Integrator troubles in psu feedback loop

Integrator troubles in psu feedback loop

(OP)
I've designed a psu for hot-wire cutting. Whilst it works very nearly as I wanted, I've never had much success with the integrator stage of feedback loops and this one was no exception. Quick description: The hot wire load is fed with phase-angle controlled ac from a transformer. The trigger for the triac is via an optoisolator fed by pulses from comparator U2/B. The BC184s are a zero crossing detector and the VN10/1uf cap supply a (falling) ramp waveform to the +ve i/p of U2/B so that as the voltage increases at the -ve i/p of U2/B, the trggering edge o/p is shifted from 180 to 0 degrees. Feedback is provided by sampling the voltage across the 0R22 in series with the load and cleaned up by the AD736 rms-dc converter. Anyone reading this far will probably see the error around U1/B, but try as I might, I cannot null the offset error, so I'm having to tailor the feedback gain to match a particular current range; not good. Any advice would help me retain some hair. Thanks.
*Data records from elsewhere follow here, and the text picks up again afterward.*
/-! ### setZpend -/

@[simp] theorem setZpend_phase (z : BitVec 3) : (s.setZpend z).phase = s.phase := rfl
@[simp] theorem setZpend_irqEn (z : BitVec 3) : (s.setZpend z).irqEn = s.irqEn := rfl
@[simp] theorem setZpend_width (z : BitVec 3) : (s.setZpend z).width = s.width := rfl
@[simp] theorem setZpend_height (z : BitVec 3) : (s.setZpend z).height = s.height := rfl
@[simp] theorem setZpend_channels (z : BitVec 3) : (s.setZpend z).channels = s.channels := rfl
@[simp] theorem setZpend_colorspace (z : BitVec 3) : (s.setZpend z).colorspace = s.colorspace := rfl
@[simp] theorem setZpend_hdrValid (z : BitVec 3) : (s.setZpend z).hdrValid = s.hdrValid := rfl
@[simp] theorem setZpend_expected (z : BitVec 3) : (s.setZpend z).expected = s.expected := rfl
@[simp] theorem setZpend_inOffset (z : BitVec 3) : (s.setZpend z).inOffset = s.inOffset := rfl
@[simp] theorem setZpend_payloadLen (z : BitVec 3) : (s.setZpend z).payloadLen = s.payloadLen := rfl
@[simp] theorem setZpend_opCount (z : BitVec 3) : (s.setZpend z).opCount = s.opCount := rfl
@[simp] theorem setZpend_pixCount (z : BitVec 3) : (s.setZpend z).pixCount = s.pixCount := rfl
@[simp] theorem setZpend_errCode (z : BitVec 3) : (s.setZpend z).errCode = s.errCode := rfl
@[simp] theorem setZpend_errValue (z : BitVec 3) : (s.setZpend z).errValue = s.errValue := rfl
@[simp] theorem setZpend_errOffset (z : BitVec 3) : (s.setZpend z).errOffset = s.errOffset := rfl
@[simp] theorem setZpend_errOpIndex (z : BitVec 3) : (s.setZpend z).errOpIndex = s.errOpIndex := rfl
@[simp] theorem setZpend_zpend (z : BitVec 3) : (s.setZpend z).zpend = z := rfl
@[simp] theorem setZpend_opLead (z : BitVec 3) : (s.setZpend z).opLead = s.opLead := rfl
@[simp] theorem setZpend_opNeed (z : BitVec 3) : (s.setZpend z).opNeed = s.opNeed := rfl
@[simp] theorem setZpend_opGot (z : BitVec 3) : (s.setZpend z).opGot = s.opGot := rfl
@[simp] theorem setZpend_opTb (z : BitVec 3) : (s.setZpend z).opTb = s.opTb := rfl
@[simp] theorem setZpend_opLeadPos (z : BitVec 3) : (s.setZpend z).opLeadPos = s.opLeadPos := rfl
@[simp] theorem setZpend_mp (z : BitVec 3) : (s.setZpend z).mp = s.mp := rfl
@[simp] theorem setZpend_prevValid (z : BitVec 3) : (s.setZpend z).prevValid = s.prevValid := rfl
@[simp] theorem setZpend_prev (z : BitVec 3) : (s.setZpend z).prev = s.prev := rfl
@[simp] theorem setZpend_cache (z : BitVec 3) : (s.setZpend z).cache = s.cache := rfl
@[simp] theorem setZpend_fb (z : BitVec 3) : (s.setZpend z).fb = s.fb := rfl
@[simp] theorem setZpend_fbBytes (z : BitVec 3) : (s.setZpend z).fbBytes = s.fbBytes := rfl
@[simp] theorem setZpend_epoch (z : BitVec 3) : (s.setZpend z).epoch = s.epoch := rfl
@[simp] theorem setZpend_source (z : BitVec 3) : (s.setZpend z).source = s.source := rfl
@[simp] theorem setZpend_edges (z : BitVec 3) : (s.setZpend z).edges = s.edges := rfl
@[simp] theorem setZpend_regRdata (z : BitVec 3) : (s.setZpend z).regRdata = s.regRdata := rfl
@[simp] theorem setZpend_fbRdata (z : BitVec 3) : (s.setZpend z).fbRdata = s.fbRdata := rfl

/-! ### setExpected -/

@[simp] theorem setExpected_phase : s.setExpected.phase = s.phase := rfl
@[simp] theorem setExpected_irqEn : s.setExpected.irqEn = s.irqEn := rfl
@[simp] theorem setExpected_width : s.setExpected.width = s.width := rfl
@[simp] theorem setExpected_height : s.setExpected.height = s.height := rfl
@[simp] theorem setExpected_channels : s.setExpected.channels = s.channels := rfl
@[simp] theorem setExpected_colorspace : s.setExpected.colorspace = s.colorspace := rfl
@[simp] theorem setExpected_hdrValid : s.setExpected.hdrValid = s.hdrValid := rfl
@[simp] theorem setExpected_expected : s.setExpected.expected = s.width.zeroExtend 64 * s.height.zeroExtend 64 := rfl
@[simp] theorem setExpected_inOffset : s.setExpected.inOffset = s.inOffset := rfl
@[simp] theorem setExpected_payloadLen : s.setExpected.payloadLen = s.payloadLen := rfl
@[simp] theorem setExpected_opCount : s.setExpected.opCount = s.opCount := rfl
@[simp] theorem setExpected_pixCount : s.setExpected.pixCount = s.pixCount := rfl
@[simp] theorem setExpected_errCode : s.setExpected.errCode = s.errCode := rfl
@[simp] theorem setExpected_errValue : s.setExpected.errValue = s.errValue := rfl
@[simp] theorem setExpected_errOffset : s.setExpected.errOffset = s.errOffset := rfl
@[simp] theorem setExpected_errOpIndex : s.setExpected.errOpIndex = s.errOpIndex := rfl
@[simp] theorem setExpected_zpend : s.setExpected.zpend = s.zpend := rfl
@[simp] theorem setExpected_opLead : s.setExpected.opLead = s.opLead := rfl
@[simp] theorem setExpected_opNeed : s.setExpected.opNeed = s.opNeed := rfl
@[simp] theorem setExpected_opGot : s.setExpected.opGot = s.opGot := rfl
@[simp] theorem setExpected_opTb : s.setExpected.opTb = s.opTb := rfl
@[simp] theorem setExpected_opLeadPos : s.setExpected.opLeadPos = s.opLeadPos := rfl
@[simp] theorem setExpected_mp : s.setExpected.mp = s.mp := rfl
@[simp] theorem setExpected_prevValid : s.setExpected.prevValid = s.prevValid := rfl
@[simp] theorem setExpected_prev : s.setExpected.prev = s.prev := rfl
@[simp] theorem setExpected_cache : s.setExpected.cache = s.cache := rfl
@[simp] theorem setExpected_fb : s.setExpected.fb = s.fb := rfl
@[simp] theorem setExpected_fbBytes : s.setExpected.fbBytes = s.fbBytes := rfl
@[simp] theorem setExpected_epoch : s.setExpected.epoch = s.epoch := rfl
@[simp] theorem setExpected_source : s.setExpected.source = s.source := rfl
@[simp] theorem setExpected_edges : s.setExpected.edges = s.edges := rfl
@[simp] theorem setExpected_regRdata : s.setExpected.regRdata = s.regRdata := rfl
@[simp] theorem setExpected_fbRdata : s.setExpected.fbRdata = s.fbRdata := rfl

/-! ### popEdge -/

@[simp] theorem popEdge_phase : s.popEdge.phase = s.phase := rfl
@[simp] theorem popEdge_irqEn : s.popEdge.irqEn = s.irqEn := rfl
@[simp] theorem popEdge_width : s.popEdge.width = s.width := rfl
@[simp] theorem popEdge_height : s.popEdge.height = s.height := rfl
@[simp] theorem popEdge_channels : s.popEdge.channels = s.channels := rfl
@[simp] theorem popEdge_colorspace : s.popEdge.colorspace = s.colorspace := rfl
@[simp] theorem popEdge_hdrValid : s.popEdge.hdrValid = s.hdrValid := rfl
@[simp] theorem popEdge_expected : s.popEdge.expected = s.expected := rfl
@[simp] theorem popEdge_inOffset : s.popEdge.inOffset = s.inOffset := rfl
@[simp] theorem popEdge_payloadLen : s.popEdge.payloadLen = s.payloadLen := rfl
@[simp] theorem popEdge_opCount : s.popEdge.opCount = s.opCount := rfl
@[simp] theorem popEdge_pixCount : s.popEdge.pixCount = s.pixCount := rfl
@[simp] theorem popEdge_errCode : s.popEdge.errCode = s.errCode := rfl
@[simp] theorem popEdge_errValue : s.popEdge.errValue = s.errValue := rfl
@[simp] theorem popEdge_errOffset : s.popEdge.errOffset = s.errOffset := rfl
@[simp] theorem popEdge_errOpIndex : s.popEdge.errOpIndex = s.errOpIndex := rfl
@[simp] theorem popEdge_zpend : s.popEdge.zpend = s.zpend := rfl
@[simp] theorem popEdge_opLead : s.popEdge.opLead = s.opLead := rfl
@[simp] theorem popEdge_opNeed : s.popEdge.opNeed = s.opNeed := rfl
@[simp] theorem popEdge_opGot : s.popEdge.opGot = s.opGot := rfl
@[simp] theorem popEdge_opTb : s.popEdge.opTb = s.opTb := rfl
@[simp] theorem popEdge_opLeadPos : s.popEdge.opLeadPos = s.opLeadPos := rfl
@[simp] theorem popEdge_mp : s.popEdge.mp = s.mp := rfl
@[simp] theorem popEdge_prevValid : s.popEdge.prevValid = s.prevValid := rfl
@[simp] theorem popEdge_prev : s.popEdge.prev = s.prev := rfl
@[simp] theorem popEdge_cache : s.popEdge.cache = s.cache := rfl
@[simp] theorem popEdge_fb : s.popEdge.fb = s.fb := rfl
@[simp] theorem popEdge_fbBytes : s.popEdge.fbBytes = s.fbBytes := rfl
@[simp] theorem popEdge_epoch : s.popEdge.epoch = s.epoch := rfl
@[simp] theorem popEdge_source : s.popEdge.source = s.source := rfl
@[simp] theorem popEdge_edges : s.popEdge.edges = s.edges.tail := rfl
@[simp] theorem popEdge_regRdata : s.popEdge.regRdata = s.regRdata := rfl
@[simp] theorem popEdge_fbRdata : s.popEdge.fbRdata = s.fbRdata := rfl

/-! ### started -/

@[simp] theorem started_phase : s.started.phase = .header := rfl
@[simp] theorem started_irqEn : s.started.irqEn = s.irqEn := rfl
@[simp] theorem started_width : s.started.width = 0 := rfl
@[simp] theorem started_height : s.started.height = 0 := rfl
@[simp] theorem started_channels : s.started.channels = 0 := rfl
@[simp] theorem started_colorspace : s.started.colorspace = 0 := rfl
@[simp] theorem started_hdrValid : s.started.hdrValid = false := rfl
@[simp] theorem started_expected : s.started.expected = 0 := rfl
@[simp] theorem started_inOffset : s.started.inOffset = 0 := rfl
@[simp] theorem started_payloadLen : s.started.payloadLen = 0 := rfl
@[simp] theorem started_opCount : s.started.opCount = 0 := rfl
@[simp] theorem started_pixCount : s.started.pixCount = 0 := rfl
@[simp] theorem started_errCode : s.started.errCode = .none := rfl
@[simp] theorem started_errValue : s.started.errValue = 0 := rfl
@[simp] theorem started_errOffset : s.started.errOffset = 0 := rfl
@[simp] theorem started_errOpIndex : s.started.errOpIndex = 0 := rfl
@[simp] theorem started_zpend : s.started.zpend = 0 := rfl
@[simp] theorem started_opLead : s.started.opLead = 0 := rfl
@[simp] theorem started_opNeed : s.started.opNeed = 0 := rfl
@[simp] theorem started_opGot : s.started.opGot = 0 := rfl
@[simp] theorem started_opTb : s.started.opTb = Vector.replicate 4 0 := rfl
@[simp] theorem started_opLeadPos : s.started.opLeadPos = 0 := rfl
@[simp] theorem started_mp : s.started.mp = false := rfl
@[simp] theorem started_prevValid : s.started.prevValid = false := rfl
@[simp] theorem started_prev : s.started.prev = Config.freePixel s.epoch := rfl
@[simp] theorem started_cache : s.started.cache = Vector.replicate 64 sentinel := rfl
@[simp] theorem started_fb : s.started.fb = s.fb := rfl
@[simp] theorem started_fbBytes : s.started.fbBytes = s.fbBytes := rfl
@[simp] theorem started_epoch : s.started.epoch = s.epoch + 1 := rfl
@[simp] theorem started_source : s.started.source = s.source := rfl
@[simp] theorem started_edges : s.started.edges = s.edges := rfl
@[simp] theorem started_regRdata : s.started.regRdata = s.regRdata := rfl
@[simp] theorem started_fbRdata : s.started.fbRdata = s.fbRdata := rfl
RE: Integrator troubles in psu feedback loop

Match the impedence at the inverting and noninverting inputs at U1B by making the capacitor at U1B+ 220nf and the parallel combination of the 2 resistors at that node equal to 10K. Then use a lower value pot to set current. This will minimize your offsett problem.

The lower the value you can use for your current set pot the lower your offset will be. At some point there is going to be a trade off between offset and power you want to dissipate in the current set pot.


 

Dean Cooper
dclabseng.com

RE: Integrator troubles in psu feedback loop

(OP)
Thanks very much, Dean. So it's really that simple, eh?  To keep the pot current low, I guess I could just put a buffer after it and the unmarked R & C, which are there for the option of pwm pulses from a pc to control the setpoint.  

RE: Integrator troubles in psu feedback loop

(OP)
On second thoughts, that's way ott. A 100R pot is only going to dissipate 1/8 watt, and that's not allowing for the v drop in the opto. Maybe up the +5V reg to 1A version to be sure.

RE: Integrator troubles in psu feedback loop

Total power in the pot = (5V - Vce/ 100)^2*100 going to be close to .25 W. 1A reg is not necessary.  

Dean Cooper
dclabseng.com

RE: Integrator troubles in psu feedback loop

(OP)
Yes, I agree; don't know why I came up with that figure! (probably the same reason I can't build an integrator).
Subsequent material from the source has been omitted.